Working with Associated Engineering and Alberta Environment, Mr. Kendel led recovery of the water treatment and storage systems.
“That involved some very thorough cleaning and testing of all facilities, as well as compliance reviews by government agencies,” he says. Extra steps were taken to ensure safety, including sampling of drinking water within schools and consulting with water experts at universities across Canada.
It took about six weeks to clean and flush the entire water system, including reservoirs and all treatment and distribution facilities. As far as RMWB is aware, that’s something no other municipality in Canada has ever had to do before.

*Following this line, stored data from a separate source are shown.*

-- ==== Sys2Proof/Machine/Caches.lean ====
section
/-! DEFINITION. Which lines the caches hold (R12, R14, R15, R17, R18): placement, sizes, replacement. Contents are memory's, since
the hierarchy is coherent (R80, R94, R101); what a cache holds decides which copies an error reaches and an invalidation takes. -/

namespace Sys2Proof.Machine

open Sys2Proof

/-- The L1 slice of a line in every cluster, PA[8:7]; the header-cache partition of its headers stands beside it (R18). -/
def l1Slice (line : Nat) : Nat := line % 4

/-- The home slice of a line, numbered over the package (R17). -/
def lineSlice (l : Nat) : Nat := 32 * homeDie (128 * l) + homeSlice (128 * l)

/-- Has a slice's fault queue no room (R399)? -/
def State.faultQueueFull (s : State) (slice : Nat) : Bool :=
  decide (Config.faultQueue ≤ (s.parked.filter fun p => p.slice == slice).length)

/-- The L2 slice that alone caches a line in L2, at its home (R17). -/
def l2Unit (line : Nat) : CacheUnit := .l2 (homeDie (128 * line)) (homeSlice (128 * line))

/-- Where an access of a core's crew or engine places the line beside its L2 home slice: its cluster's L1 slice, the header
partition beside it, and the tag cache of the home die for a line of a TAGGED page (R14, R18). -/
def placesOf (cluster : Nat) (m : Met) : List CacheUnit :=
  (.l1 cluster (l1Slice m.line) :: if m.header then [.header cluster (l1Slice m.line)] else [])
    ++ (if m.tagged then [.tags (homeDie (128 * m.line))] else [])

/-- How many lines a cache holds (R14): 128 bytes each; a line's 16 tags take 8 bytes of the tag cache. -/
def unitLines : CacheUnit → Nat
  | .code _ => Config.codeCacheBytes / 128
  | .l1 _ _ => Config.l1SliceBytes / 128
  | .header _ _ => Config.headerPartBytes / 128
  | .l2 _ _ => Config.l2SliceBytes / 128
  | .tags _ => Config.tagCacheBytes / 8

/-- The line that a full cache gives up for another: the one it has held longest (DESIGN CHOICE, entry 53). -/
def cacheVictim (cs : List CachedLine) (u : CacheUnit) (line : Nat) : Option CachedLine :=
  let mine := cs.filter fun x => x.unit == u
  if cs.contains ⟨u, line⟩ || decide (mine.length < unitLines u) then none else mine.head?

/-- A cache takes a line. -/
def cachePut (cs : List CachedLine) (u : CacheUnit) (line : Nat) : List CachedLine :=
  if cs.contains ⟨u, line⟩ then cs
  else (match cacheVictim cs u line with
    | some o => cs.erase o
    | none => cs) ++ [⟨u, line⟩]

/-- Dirty lines that a test selects go to DRAM and are clean (R96). Host writes that the device does not see yet stay in DRAM. -/
def State.writeBack (s : State) (t : Nat → Bool) : State :=
  let out := s.unflushed.filter t
  let d := out.foldl (fun m l => Memory.writes m (128 * l) (Memory.bytes s.mem (128 * l) 128)) s.dram
  { s with
    dram := (s.hostStores.filter fun h => out.contains (h.pa / 128)).foldl (fun m h => Memory.writes m h.pa h.data) d
    unflushed := s.unflushed.filter fun l => !t l }

/-- A line's L2 home slice takes it; a dirty line that it gives up goes to DRAM first (R14, R15, R17). -/
def State.l2Put (s : State) (line : Nat) : State :=
  let s := match cacheVictim s.copies (l2Unit line) line with
    | some o => s.writeBack fun l => l == o.line
    | none => s
  { s with copies := cachePut s.copies (l2Unit line) line }

/-- The caches take the lines that an access met. -/
def State.cacheLines (s : State) (cluster : Nat) (ms : List Met) : State :=
  ms.foldl (fun s m =>
    { s with copies := (placesOf cluster m).foldl (fun cs u => cachePut cs u m.line) s.copies }.l2Put m.line) s

/-- A core's instruction cache takes the line of a fetch. -/
def State.cacheCode (s : State) (core pa : Nat) : State := { s with copies := cachePut s.copies (.code core) (pa / 128) }

/-- Is the copy that a write elsewhere invalidates: one of an L1 slice or a header partition (R18, R101)? -/
def CacheUnit.near : CacheUnit → Bool
  | .l1 _ _ | .header _ _ => true
  | _ => false

/-- Copies of the lines that a test selects are discarded: all of them, or those near the cores. -/
def State.dropCopies (s : State) (nearOnly : Bool) (t : Nat → Bool) : State :=
  { s with copies := s.copies.filter fun x => !(t x.line && (x.unit.near || !nearOnly)) }

/-- No cache holds more than its size, every line stands where R17 and R18 place it, and a dirty line stands in its L2 slice. -/
def State.cachesOk (s : State) : Bool :=
  (s.unflushed.all fun l => s.copies.contains ⟨l2Unit l, l⟩) && s.copies.all fun x => decide ((s.copies.filter fun y => y.unit == x.unit).length ≤ unitLines x.unit)
    && (match x.unit with
      | .l1 _ k | .header _ k => k == l1Slice x.line
      | .l2 d k => decide (CacheUnit.l2 d k = l2Unit x.line)
      | .tags d => d == homeDie (128 * x.line)
      | .code _ => true)

/-- Bytes that a write covers whole sectors of make those sectors good again; a line is poisoned until all four are (R405, DEDUCED,
entry 42). -/
def State.cleanPoison (s : State) (k n : Nat) : State :=
  { s with poisoned := s.poisoned.filter fun x => !(decide (k ≤ 32 * x) && decide (32 * x + 32 ≤ k + n)) }

/-- The sectors of a line. -/
def sectorsOf (line : Nat) : List Nat := (List.range 4).map fun j => 4 * line + j

end Sys2Proof.Machine
end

In June, the boil water advisory was lifted for most areas served by the plant. By mid-August, all boil water advisories were lifted, and all customers served by the plant had access to safe drinking water. Some heavily damaged areas are still impacted, though. Parts of Abasand, Beacon Hill, and Waterways won’t have water service until rebuilding begins.
Besides water treatment, the sanitary and storm water collection systems also needed repairs. With nothing left of many homes except concrete foundations, crews had to dig down and cap water and sewer lines to prevent debris from entering the system and causing backups. As with the other challenges they faced, staff and contractors ensured the worked was done as quickly as possible.
Mr. Colbert, who was initially evacuated, remembers coming back and talking with an employee about his experience. He was covered in dirt and sweat, physically and mentally exhausted – but still ready to get back to work. “That moment solidified what we were there to do: we needed to work hard to get the residents of our city back to their homes,” he says.
Like other front line workers, RMWB staff were happy to rise to the challenge.
“As engineers, professionals, municipal employees, we have a duty to serve our public. Being able to serve in this context, when our community was in this extreme need, is probably the most rewarding professional experience I’ll ever have the privilege to participate in,” explains Mr. Kendel, who slept on a cot in his office for three weeks. His efforts also included a 2 a.m. drive through smoke and flames so that he and other employees could hand-operate pumps that were supplying water to the front lines.
On behalf of the response team, Mr. Kendel accepted the Governor General’s Commendation for Outstanding Service in June, along with Kevin Scoble, P.Eng., deputy chief administrative officer for the RMWB, and water treatment plant manager Guy Jette.
And Stephanie? She said yes when Mr. Kendel proposed during a 48-hour leave later in May. They plan to stay in Fort McMurray for the long-term.